I have an EMR cluster using EMR-6.3.1.我有一个使用 EMR-6.3.1 的 EMR 集群。 I am using the Python3 Kernel.我正在使用 Python3 Kernel。

I have a very simple bootstrap script in S3:我在 S3 中有一个非常简单的引导脚本：

#!/bin/bash

sudo python3 -m pip install Cython==0.29.4 boto==2.49.0 boto3==1.18.50 numpy==1.19.5 pandas==1.3.2 pyarrow==5.0.0

These are the bootstrap logs这些是引导日志

+ sudo python3 -m pip install Cython==0.29.4 boto==2.49.0 boto3==1.18.50 numpy==1.19.5 pandas==1.3.2 pyarrow==5.0.0
WARNING: Running pip install with root privileges is generally not a good idea.

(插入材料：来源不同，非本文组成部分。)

-- ==== Sys2Proof/Laws/State.lean ====
section
/-!
SUPPORT. What each update of the state leaves in each field, so that no later proof unfolds an update.
-/
namespace Sys2Proof.Machine

variable (s : State)

@[simp] theorem State.formHeat_port :
    (s.formHeat).port = s.port := rfl
@[simp] theorem State.formHeat_sup :
    (s.formHeat).sup = s.sup := rfl
@[simp] theorem State.formHeat_engine :
    (s.formHeat).engine = s.engine := rfl
@[simp] theorem State.formHeat_trip :
    (s.formHeat).trip = s.trip := rfl
@[simp] theorem State.formHeat_svc :
    (s.formHeat).svc = s.svc := rfl
@[simp] theorem State.formHeat_nv :
    (s.formHeat).nv = s.nv := rfl
@[simp] theorem State.formHeat_pins :
    (s.formHeat).pins = { s.pins with heatRequest := s.heatLevel } := rfl
@[simp] theorem State.formHeat_localTime :
    (s.formHeat).localTime = s.localTime := rfl
@[simp] theorem State.formHeat_sent :
    (s.formHeat).sent = s.sent := rfl
@[simp] theorem State.formHeat_lastReply :
    (s.formHeat).lastReply = s.lastReply := rfl
@[simp] theorem State.formHeat_choices :
    (s.formHeat).choices = s.choices := rfl
@[simp] theorem State.formHeat_pending :
    (s.formHeat).pending = s.pending := rfl

@[simp] theorem State.formTrip_port :
    (s.formTrip).port = s.port := rfl
@[simp] theorem State.formTrip_sup :
    (s.formTrip).sup = s.sup := rfl
@[simp] theorem State.formTrip_engine :
    (s.formTrip).engine = s.engine := rfl
@[simp] theorem State.formTrip_trip :
    (s.formTrip).trip = s.trip := rfl
@[simp] theorem State.formTrip_svc :
    (s.formTrip).svc = s.svc := rfl
@[simp] theorem State.formTrip_nv :
    (s.formTrip).nv = s.nv := rfl
@[simp] theorem State.formTrip_pins :
    (s.formTrip).pins = { s.pins with tripLine := s.tripLevel } := rfl
@[simp] theorem State.formTrip_localTime :
    (s.formTrip).localTime = s.localTime := rfl
@[simp] theorem State.formTrip_sent :
    (s.formTrip).sent = s.sent := rfl
@[simp] theorem State.formTrip_lastReply :
    (s.formTrip).lastReply = s.lastReply := rfl
@[simp] theorem State.formTrip_choices :
    (s.formTrip).choices = s.choices := rfl
@[simp] theorem State.formTrip_pending :
    (s.formTrip).pending = s.pending := rfl

@[simp] theorem State.formAlert_port :
    (s.formAlert).port = s.port := rfl
@[simp] theorem State.formAlert_sup :
    (s.formAlert).sup = s.sup := rfl
@[simp] theorem State.formAlert_engine :
    (s.formAlert).engine = s.engine := rfl
@[simp] theorem State.formAlert_trip :
    (s.formAlert).trip = s.trip := rfl
@[simp] theorem State.formAlert_svc :
    (s.formAlert).svc = s.svc := rfl
@[simp] theorem State.formAlert_nv :
    (s.formAlert).nv = s.nv := rfl
@[simp] theorem State.formAlert_pins :
    (s.formAlert).pins = { s.pins with alertLine := s.alertLevel } := rfl
@[simp] theorem State.formAlert_localTime :
    (s.formAlert).localTime = s.localTime := rfl
@[simp] theorem State.formAlert_sent :
    (s.formAlert).sent = s.sent := rfl
@[simp] theorem State.formAlert_lastReply :
    (s.formAlert).lastReply = s.lastReply := rfl
@[simp] theorem State.formAlert_choices :
    (s.formAlert).choices = s.choices := rfl
@[simp] theorem State.formAlert_pending :
    (s.formAlert).pending = s.pending := rfl

@[simp] theorem State.formLines_port :
    (s.formLines).port = s.port := rfl
@[simp] theorem State.formLines_sup :
    (s.formLines).sup = s.sup := rfl
@[simp] theorem State.formLines_engine :
    (s.formLines).engine = s.engine := rfl
@[simp] theorem State.formLines_trip :
    (s.formLines).trip = s.trip := rfl
@[simp] theorem State.formLines_svc :
    (s.formLines).svc = s.svc := rfl
@[simp] theorem State.formLines_nv :
    (s.formLines).nv = s.nv := rfl
@[simp] theorem State.formLines_pins :
    (s.formLines).pins = { s.pins with heatRequest := s.heatLevel, tripLine := s.tripLevel, alertLine := s.alertLevel } := rfl
@[simp] theorem State.formLines_localTime :
    (s.formLines).localTime = s.localTime := rfl
@[simp] theorem State.formLines_sent :
    (s.formLines).sent = s.sent := rfl
@[simp] theorem State.formLines_lastReply :
    (s.formLines).lastReply = s.lastReply := rfl
@[simp] theorem State.formLines_choices :
    (s.formLines).choices = s.choices := rfl
@[simp] theorem State.formLines_pending :
    (s.formLines).pending = s.pending := rfl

Try `python3 -m pip install --user` instead.
  WARNING: The scripts cygdb, cython and cythonize are installed in '/usr/local/bin' which is not on PATH.
  Consider adding this directory to PATH or, if you prefer to suppress this warning, use --no-warn-script-location.
  WARNING: The scripts f2py, f2py3 and f2py3.7 are installed in '/usr/local/bin' which is not on PATH.
  Consider adding this directory to PATH or, if you prefer to suppress this warning, use --no-warn-script-location.
  WARNING: The script plasma_store is installed in '/usr/local/bin' which is not on PATH.
  Consider adding this directory to PATH or, if you prefer to suppress this warning, use --no-warn-script-location.

and和

Collecting Cython==0.29.4
  Downloading Cython-0.29.4-cp37-cp37m-manylinux1_x86_64.whl (2.1 MB)
Requirement already satisfied: boto==2.49.0 in /usr/local/lib/python3.7/site-packages (2.49.0)
Collecting boto3==1.18.50
  Downloading boto3-1.18.50-py3-none-any.whl (131 kB)
Collecting numpy==1.19.5
  Downloading numpy-1.19.5-cp37-cp37m-manylinux2010_x86_64.whl (14.8 MB)
Collecting pandas==1.3.2
  Downloading pandas-1.3.2-cp37-cp37m-manylinux_2_17_x86_64.manylinux2014_x86_64.whl (11.3 MB)
Collecting pyarrow==5.0.0
  Downloading pyarrow-5.0.0-cp37-cp37m-manylinux2014_x86_64.whl (23.6 MB)
Collecting s3transfer<0.6.0,>=0.5.0
  Downloading s3transfer-0.5.2-py3-none-any.whl (79 kB)
Collecting botocore<1.22.0,>=1.21.50
  Downloading botocore-1.21.65-py3-none-any.whl (8.0 MB)
Requirement already satisfied: jmespath<1.0.0,>=0.7.1 in /usr/local/lib/python3.7/site-packages (from boto3==1.18.50) (0.10.0)
Requirement already satisfied: pytz>=2017.3 in /usr/local/lib/python3.7/site-packages (from pandas==1.3.2) (2021.1)
Collecting python-dateutil>=2.7.3
  Downloading python_dateutil-2.8.2-py2.py3-none-any.whl (247 kB)
Collecting urllib3<1.27,>=1.25.4
  Downloading urllib3-1.26.13-py2.py3-none-any.whl (140 kB)
Requirement already satisfied: six>=1.5 in /usr/local/lib/python3.7/site-packages (from python-dateutil>=2.7.3->pandas==1.3.2) (1.13.0)
Installing collected packages: Cython, python-dateutil, urllib3, botocore, s3transfer, boto3, numpy, pandas, pyarrow
Successfully installed Cython-0.29.4 boto3-1.18.50 botocore-1.21.65 numpy-1.19.5 pandas-1.3.2 pyarrow-5.0.0 python-dateutil-2.8.2 s3transfer-0.5.2 urllib3-1.26.13

From a notebook, importing pandas and seeing the wrong version - 1.2.3.从笔记本中导入 pandas 并看到错误的版本 - 1.2.3。 Further, I see pyarrow fails to import.此外，我看到 pyarrow 无法导入。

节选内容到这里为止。